A proposta da banda é ótima. Logo no início, aqueles, como eu, que não conheciam o show da banda foram surpreendidos com a atuação dos artistas/dançarinos, que executaram uma coreografia junto aos presentes. Infelizmente, quando os atores já estavam no palco e se encaminhavam para finalizar a introdução, houve um problema com a música de fundo, que resultou na quebra do clima, porém, nada que prejudicasse a beleza daquele momento. Com tudo em ordem, os atores improvisaram uma nova entrada, sem a surpresa anterior, porém, com a mesma beleza. Na sequência, a banda abriu o show com a já conhecida "H.U.C.", faixa-título do primeiro single lançado pela banda em 2010.

É comum em shows que as partes com maior apelo emocional sejam executadas em um momento mais a frente da apresentação. O MAESTRICK resolveu mudar a "ordem natural" das coisas e emplacou logo como terceira música "Pescador", canção escrita em homenagem ao avô do vocalista FABIO CALDEIRA, única música da banda cantada inteiramente em português. Trata-se de uma balada muito bem composta, extravasando os limites do metal e trazendo influências da música brasileira de diversas vertentes. O coro que se formou, principalmente no refrão, foi algo memorável no show. No final das contas, foi uma ótima idéia encaixar essa parte emocional logo no início.

O show seguiu com o padrão de qualidade, sem interrupções e com periódicas interações dos atores e dançarinos. Vale ressaltar, inclusive, que todos esses dançarinos e atores possuem um grau de profissionalismo e interpretação invejável, realmente dão um ar diferenciado ao espetáculo.

Músicas do belíssimo "Unpuzzle!", de 2011, cuidaram de praticamente todo o restante da apresentação, algumas contando com maior ajuda do público, como "Puzzler" e "Radio Active", outras sendo atentamente observadas e apreciadas pelo público, como "Lake of Emotions".

Já no final, eles mandaram a já clássica e talvez mais aclamda música da banda, "Aquarela". Os presentes cantaram em alto e bom som, achando que este seria o encerramento perfeito para o show, porém, a banda ainda mandou um belíssimo cover de QUEEN, "Bohemian Rhapsody", encerrando de maneira definitiva e épica,permitindo-me o exagero, este que foi um belo show.

Além do já dito, friso também a presença de palco dos músicos, sempre demonstrando empolgação e interagindo com o público e com os atores em palco.
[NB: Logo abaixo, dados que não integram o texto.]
-- ==== Sys2Proof/Word.lean ====
section
/-!
DEFINITION. Word.lean: the word types of the model.
-/

namespace Sys2Proof

/-- One byte of a memory, a packet or a ring entry. -/
abbrev Byte := BitVec 8

/-- A register or a 64-bit word as software sees it (R7). -/
abbrev Word64 := BitVec 64

/-- A byte sequence, lowest address first (R7). -/
abbrev Bytes := List Byte

end Sys2Proof
end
Fora isso, era visível na expressão dos integrantes da banda um ar de felicidade, seja pela participação do público, seja pelo simples prazer de tocar, independentemente do motivo é agradável ver músicos tocando com satisfação.

Como já disse, permito-me os exageros e reconheço-os, mas apesar do entusiasmo após ver a apresentação, afirmo que realmente foi um grande prazer ver uma proposta tão legal e tão bem executada como a do MAESTRICK.

Comecei o texto falando que sai de casa para ver um bom show. No final, ao invés de Parabéns, eu devia Desculpas à banda: "bom" acabou sendo praticamente um insulto a um show excelente.